Accounting for Merchandise Purchases – Perpetual Inventory System

i) Purchase of Inventory

Any purchase of merchandise is debited to the Merchandise Inventory account and creates an accounts payable liability or cash payment entry. Consider Binti Kiziwi Corp. records a purchase of $1,500 Sony camera on credit on September 14th, 2009.

September 14th, 2009

Account Name

Debit
Credit
Dr. Merchandise Inventory   $1,500  
Cr. Accounts Payable   $1,500
Entry to record purchase of merchandise inventory on credit

ii) Purchase Returns & Allowances

Purchase returns are merchandise received by a buyer but returned to the supplier due to reasons such as incorrect size, color, defective merchandise, etc. This triggers a purchase return and a purchase allowance entry is made to reduce the cost of merchandise purchased. For example, consider the camera bought from Sony was defective but still able to be sold. Here are the set of journal entries made to record the initial purchase of the camera, and the defective return.

September 14th, 2009

Account Name

Debit
Credit
Dr. Merchandise Inventory   $1,500  
Cr. Accounts Payable   $1,500
Entry to record purchase of merchandise inventory on credit

Assume on October 9th, 2009, the defective camera is returned to Sony. The journal entry made to record this is:

October 9th, 2009

Account Name

Debit
Credit
Dr. Accounts Payable   $400  
Cr. Merchandise Inventory   $400
Purchase allowance on inventory bought September 14th, 2009 due to defectiveness.

If this merchandise was bought for cash, then the journal entry will look like:

October 9th, 2009

Account Name

Debit
Credit
Dr. Cash   $400  
Cr. Merchandise Inventory   $400
Cash refund on inventory bought September 14th, 2009 due to defectiveness

iii) Purchase Discounts

Merchandise that is bought on credit requires a clear statement of expected amounts & dates of future payments as well as terms of credit. Credit terms are a listing of the amounts & timing of payments between a buyer and a seller, and the discount percent if the payment is made within a certain time period. The equation for setting up the terms is: n/10 = EOM. The EOM means “end of month” and most invoices are due for payment in 30 days, thus making the EOM 30 days. The “n” in this case means the discount percent if the payment is made within 10 days. Thus, the following equation means
2.5/10 = 30 days -> 2.5% discount if invoice is paid within 10 days, otherwise the invoice is due in 30 days.

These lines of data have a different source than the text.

-- ==== Sys2Proof/Word.lean ====
section
/-! DEFINITION. The data sizes of the machine (10_state.md R20, 20_memory.md R54; decision D1): a byte is
8 bits, a word 16, a longword 32. Bit 0 is the least significant bit (00_scope.md R7, decision D2). -/

namespace Sys2Proof

/-- A byte, the unit of memory (R50). -/
abbrev Byte := BitVec 8

/-- A 16-bit word: the operand of CHMx and BISPSW, an entry mask, a compatibility-mode instruction (R54). -/
abbrev Word := BitVec 16

/-- A 32-bit longword: a register, an address, a stack entry, the PSL as pushed (R6, R24). -/
abbrev Longword := BitVec 32

/-- The widest operand the table has (an H-type floating value, 16 bytes). A narrower operand stands in
its low-order bits. -/
abbrev Octaword := BitVec 128

end Sys2Proof
end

A seller offering a cash discount when the credit period is long is encouraging the buyer to make prompt payment. The buyer thus views this as a purchase discount. In the eyes of the seller, this is a sales discount. To illustrate these concepts, let’s do a journal entry. Consider Binti Kiziwi Corp. records a purchase of $1,500 Sony camera on credit on September 14th, 2009, for terms of 2/10 n30 days.

September 14th, 2009

Account Name

Debit
Credit
Dr. Merchandise Inventory   $1,500  
Cr. Accounts Payable   $1,500
To record purchase of merchandise inventory on credit

Now consider that Binti Kiziwi Corp. takes advantage of this discount offering, and pays the invoice by September 20th, 2009. Here is the journal entry we record in our books:

September 20th, 2009

Account Name

Debit
Credit
Dr. Accounts Payable   $1,500  
Cr. Cash ($1,500 x 98%)   $1,470
Cr. Merchandise Inventory ($1,500 x 2%)   $30
To record payment of invoice of Sony camera purchased on credit with 2/10 n30 terms on September 14th, 2009.